One day, a sweet quiet girl whose name I can't remember gave me a necklace.  Her friend had given it to her and she gave it to me.  It was a tiny coral star on a delicate gold chain.  There was a school rule that students couldn't wear any kind of jewelry other than hair ties.  As she gave it to me she said, "I can't wear this but you can."  

I thought that was the sweetest sentiment in the world.  I can't use this but it will make me happy to see it on you.  

It felt like the purest sense of generosity.  I wore that star to school a lot and it always made her happy.

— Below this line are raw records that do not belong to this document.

-- ==== Sys2Proof/Decode.lean ====
section
/-! DEFINITION. From words to an instruction or a refusal by name (R51 to R70, R423), and back: the encoder written
from the same opcode map. -/

namespace Sys2Proof

/-- The fields of an instruction's words before any meaning is given to them: word 0 in format R (R54), words 1 and 2
of the X forms (R56) and the literal K (R51). -/
structure Raw where
  len : BitVec 2 := 0
  maj : BitVec 6 := 0
  a : BitVec 5 := 0
  b : BitVec 5 := 0
  c : BitVec 5 := 0
  min : BitVec 7 := 0
  w : BitVec 2 := 0
  w1 : BitVec 32 := 0
  w2 : BitVec 32 := 0
  k : BitVec 64 := 0
  deriving DecidableEq, Repr

/-- The fields of word 0, format R (R54). -/
def Raw.ofWord0 (x : BitVec 32) : Raw :=
  { len := BitVec.ofNat 2 x.toNat
    maj := BitVec.ofNat 6 (x.toNat / 4)
    a := BitVec.ofNat 5 (x.toNat / 256)
    b := BitVec.ofNat 5 (x.toNat / 8192)
    c := BitVec.ofNat 5 (x.toNat / 262144)
    min := BitVec.ofNat 7 (x.toNat / 8388608)
    w := BitVec.ofNat 2 (x.toNat / 1073741824) }

/-- Word 0 from its fields (R54). -/
def Raw.word0 (r : Raw) : BitVec 32 :=
  BitVec.ofNat 32 (r.len.toNat + 4 * r.maj.toNat + 256 * r.a.toNat + 8192 * r.b.toNat + 262144 * r.c.toNat
    + 8388608 * r.min.toNat + 1073741824 * r.w.toNat)

/-- IMM14 and OFF14 (bits 31:18, R54). -/
def Raw.imm14 (r : Raw) : BitVec 14 := BitVec.ofNat 14 (r.c.toNat + 32 * r.min.toNat + 4096 * r.w.toNat)

/-- OFF24 (bits 31:8, R54). -/
def Raw.off24 (r : Raw) : BitVec 24 :=
  BitVec.ofNat 24 (r.a.toNat + 32 * r.b.toNat + 1024 * r.c.toNat + 32768 * r.min.toNat + 4194304 * r.w.toNat)

/-- 32·C + B (R93, R105). -/
def Raw.imm10 (r : Raw) : BitVec 10 := BitVec.ofNat 10 (r.b.toNat + 32 * r.c.toNat)

/-- The immediate shift amount, C with W bit 0 as bit 5 (R58). -/
def Raw.amount (r : Raw) : BitVec 6 := BitVec.ofNat 6 (r.c.toNat + 32 * (r.w.toNat % 2))

/-- HND of format H (bits 22:17, R54). -/
def Raw.hnd (r : Raw) : BitVec 6 := BitVec.ofNat 6 (2 * r.c.toNat + r.b.toNat / 16)

/-- NEED of format H (bits 16:13, R54). -/
def Raw.need (r : Raw) : BitVec 4 := BitVec.ofNat 4 r.b.toNat

/-- Layout XM of word 1 (R56). -/
structure XM where
  d2 : BitVec 5 := 0
  scope : BitVec 3 := 0
  type : BitVec 4 := 0
  cp : BitVec 2 := 0
  hnd : BitVec 6 := 0
  need : BitVec 4 := 0
  hv : BitVec 1 := 0
  m : BitVec 4 := 0
  deriving DecidableEq, Repr

/-- The word of layout XM; bits 6:4 are zero. -/
def XM.word (x : XM) : BitVec 32 :=
  BitVec.ofNat 32 (x.m.toNat + 128 * x.hv.toNat + 256 * x.need.toNat + 4096 * x.hnd.toNat + 262144 * x.cp.toNat
    + 1048576 * x.type.toNat + 16777216 * x.scope.toNat + 134217728 * x.d2.toNat)

/-- The fields of layout XM in word 1. -/
def Raw.xm (r : Raw) : XM :=
  { m := BitVec.ofNat 4 r.w1.toNat
    hv := BitVec.ofNat 1 (r.w1.toNat / 128)
    need := BitVec.ofNat 4 (r.w1.toNat / 256)
    hnd := BitVec.ofNat 6 (r.w1.toNat / 4096)
    cp := BitVec.ofNat 2 (r.w1.toNat / 262144)
    type := BitVec.ofNat 4 (r.w1.toNat / 1048576)
    scope := BitVec.ofNat 3 (r.w1.toNat / 16777216)
    d2 := BitVec.ofNat 5 (r.w1.toNat / 134217728) }

/-- Layout XE of word 1 (R56). -/
structure XE where
  d2 : BitVec 5 := 0
  d3 : BitVec 5 := 0
  type : BitVec 4 := 0
  tid : BitVec 6 := 0
  hnd : BitVec 6 := 0
  need : BitVec 4 := 0
  st : BitVec 2 := 0
  deriving DecidableEq, Repr

/-- The word of layout XE. -/
def XE.word (x : XE) : BitVec 32 :=
  BitVec.ofNat 32 (x.st.toNat + 4 * x.need.toNat + 64 * x.hnd.toNat + 4096 * x.tid.toNat + 262144 * x.type.toNat
    + 4194304 * x.d3.toNat + 134217728 * x.d2.toNat)

/-- The fields of layout XE in word 1. -/
def Raw.xe (r : Raw) : XE :=
  { st := BitVec.ofNat 2 r.w1.toNat
    need := BitVec.ofNat 4 (r.w1.toNat / 4)
    hnd := BitVec.ofNat 6 (r.w1.toNat / 64)
    tid := BitVec.ofNat 6 (r.w1.toNat / 4096)
    type := BitVec.ofNat 4 (r.w1.toNat / 262144)
    d3 := BitVec.ofNat 5 (r.w1.toNat / 4194304)
    d2 := BitVec.ofNat 5 (r.w1.toNat / 134217728) }

/-- What decoding answers: an instruction, or the ILL subcode that refuses the words (R69). -/
inductive Decoded where
  | instr (i : Instr)
  | reject (why : Reject)
  deriving DecidableEq, Repr

/-! ### Field codes (R58 to R62) -/

/-- The code of W (R58). -/
def wCode : WClass → BitVec 2 | .none => 0 | .wrs => 1 | .wgs => 2 | .wrd => 3
/-- The class W names (R58). -/
def wOf (x : BitVec 2) : WClass := if x = 0 then .none else if x = 1 then .wrs else if x = 2 then .wgs else .wrd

Over the years I've acquired and lost a lot of jewelry.  Typically I don't buy expensive things so I don't have to be upset when I lose them.  But that coral star has somehow stayed with me.  From Japan to the Monterey Peninsula in 1996.  From Monterey to Silicon Valley in 1999.  From Silicon Valley to Beijing in 2005.  From Beijing to Nashville in 2011.  Somehow that coral star always managed to get into my bags and relocate with me.  

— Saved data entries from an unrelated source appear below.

/-- A source of `n` bytes read. -/
def fetchLoc (o : EngOp) (l : Loc) (n : Nat) (s : State) : EngRun (Fetched × State) :=
  match l with
  | .imm bs poison refused => .ok (.data ⟨bs, poison, refused⟩, s)
  | .scr key => .ok (.data ⟨scratchBytes s key n, scratchPoisoned s key n, false⟩, s)
  | .tileWord z w =>
    let x := match contextOf s o.thread o.home with | some t => ((t.z[z]?).getD {}).get w | none => 0
    .ok (.data ⟨bytesOf 4 x.toNat, false, false⟩, s)
  | .out _ => .ok (.data ⟨[], false, false⟩, s)
  | .result index =>
    match lookup (index / 32 * 32) o.results with
    | some ls =>
      let l := (ls.getD (index % 32) 0).toNat
      .ok (.data ⟨bytesOf n (if n = 2 then l / 65536 else l), false, false⟩, s)
    | none => .error .stall
  | .reply tag peer va =>
    match s.fab.replies.find? fun r => r.1 = tag with
    | some (_, st, bs) =>
      let s := s.onFab fun f => { f with replies := f.replies.filter fun r => r.1 ≠ tag }
      if st = 0 then .ok (.data ⟨bs.take n, false, false⟩, s)
      else if st = statusPoison then
        if pageUse s o.task va n = .window then .error (.fault 4 va) else .ok (.data ⟨List.replicate n 0, true, false⟩, s)
      else if st = statusRegionProt then .ok (.data ⟨List.replicate n 0, false, true⟩, s)
      else .error (.fail 5)
    | none => .error (if ((lookup peer s.fab.conns).getD { up := false }).up then .stall else .fail 5)
  | .glob va => do
    let (pa, refused, s) ← engPlace o false va n s
    if isRemote pa && !refused && !protectedBy s 1 o.asid va n then
      let tag := s.fab.tag
      let s ← engSend o (remoteDevice pa) 0x10 (BitVec.ofNat 16 (accessFlags n o.topinf)) 0 tag (pa % 2 ^ 40) [] s
      .ok (.asked (.reply tag (remoteDevice pa) va), s.onFab fun f => { f with tag := tag + 1 })
    else
      let (d, s) ← engReadAt o va n pa refused s
      .ok (.data d, s)

/-- Whether another device holds a source. -/
def isFarSource (o : EngOp) (s : State) (x : Loc × Nat) : Bool :=
  match x.1 with
  | .glob va => match engPlace o false va x.2 s with
    | .ok (pa, refused, _) => isRemote pa && !refused && !protectedBy s 1 o.asid va x.2
    | _ => false
  | _ => false

/-- Sources of one action, each with its size, read in turn and each once (R294); what another device holds is asked for first. -/
def gatherSources (o : EngOp) (ls : List (Loc × Nat)) (s : State) : EngRun (Gathered × State) := do
  let srcs := ls.eraseDups
  let far := srcs.filter (isFarSource o s)
  let (fs, s) ← (if far.isEmpty then srcs else far).foldlM (fun (r : List ((Loc × Nat) × Fetched) × State) x => do
    let (f, s) ← fetchLoc o x.1 x.2 r.2
    .ok (r.1 ++ [(x, f)], s)) ([], s)
  let got (x : Loc × Nat) : Option Fetched := (fs.find? fun y => y.1 = x).map Prod.snd
  .ok (if far.isEmpty then .data (ls.map fun x => match got x with | some (.data d) => d | _ => ⟨[], false, false⟩)
    else .asked (ls.map fun x => match got x with | some (.asked l) => l | _ => x.1), s)

/-- One element written that goes to no global address. A partition of a fenced die discards it (R389). -/
def storeElem (o : EngOp) (e : Elem) (bs : List Byte) (poison : Bool) (s : State) : EngOp × State :=
  match e.dst with
  | .scr key =>
    if ((s.dies[dieOfCore (key / 327680)]?).getD {}).fenced then (o, s)
    else
      let s := scratchPut key bs s
      (o, if poison then s.onMem fun m => { m with poison := insertKey (scratchPoison key) m.poison } else s)
  | .out pos =>
    match o.kind with
    | .drain kind target addr out sent =>
      ({ o with kind := .drain kind target addr (out.take pos ++ bs ++ out.drop (pos + bs.length)) sent }, s)
    | _ => (o, s)
  | _ => (o, s)

/-- The draining marks that an operation set are cleared (R309). -/
def clearDrains (o : EngOp) (s : State) : State :=
  s.onMem fun m => { m with drains := m.drains.filter fun d => d.op ≠ (o.tile, o.ctx, o.num) }

/-- One action on a granule: every source is read, and the granule is written whole. Elements of several granules are read once and
then written granule by granule (R286, R294, R296). [DESIGN CHOICE, log 51] -/
def moveGranule (o : EngOp) (es : List Elem) (mark : Option Nat) (s : State) : EngRun (List Job × EngOp × State) := do
  let (got, s) ← gatherSources o (es.map fun e => (e.src, e.ssize)) s
  match got with
  | .asked locs => .ok ([.granule ((es.zip locs).map fun x => { x.1 with src := x.2 }) mark], o, s)
  | .data got =>
    let ds := es.zip got
    match groupElems Elem.granule es with
    | _ :: _ :: _ =>
      .ok (granuleJobs (ds.map fun x => { x.1 with src := .imm x.2.bytes x.2.poison x.2.refused }), o, s)
    | _ =>
      let o := if ds.any fun x => x.2.refused then { o with status := some 3 } else o
      let cs := ds.map fun x => (x.1, convertElem o o.conv x.1 x.2.bytes, x.2.poison)
      let o := { o with flags := cs.foldl (fun f c => f ||| c.2.1.2.bits) o.flags }
      let (o, s) ← engWrites o (cs.filterMap fun c => match c.1.dst with
        | .glob va => some ⟨va, c.2.1.1, c.2.2⟩
        | _ => none) s
      let (o, s) := cs.foldl (fun (r : EngOp × State) c => storeElem r.1 c.1 c.2.1.1 c.2.2 r.2) (o, s)
      let gs := scratchMarks es
      let s := (gs.filter fun g => o.marks.contains g).foldl (fun s g => endPending g s) s
      .ok ([], { o with marks := o.marks.filter fun g => !gs.contains g }, s)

Coincidentally, coral has become one of my favorite colors.  Or perhaps that's not a coincidence at all, maybe it's exactly what you would expect given the way the color  came into my wardrobe via that first little star.  The other day I wore a coral sweater to work and that little star was a perfect complement.  During conference calls that day I found myself wrapping my fingers around it, the pad of each finger settling into one angle of the pentagram.  I thought about that sweet little girl and her generous spirit.


I have long since lost touch with her but where ever she is I hope she's in a place where she can wear whatever jewelry she wants.

And I hope she still has that sweet sense of generosity. 

And if by some chance she sees this post and wants her necklace back, nothing would make me happier than to give it to her.



2 comments:

Anonymous said...

I realize how much we look alike in these photos sis!

Melanie Gao said...

So true, Shug! The likelihood that I was switched at birth becomes increasingly remote :)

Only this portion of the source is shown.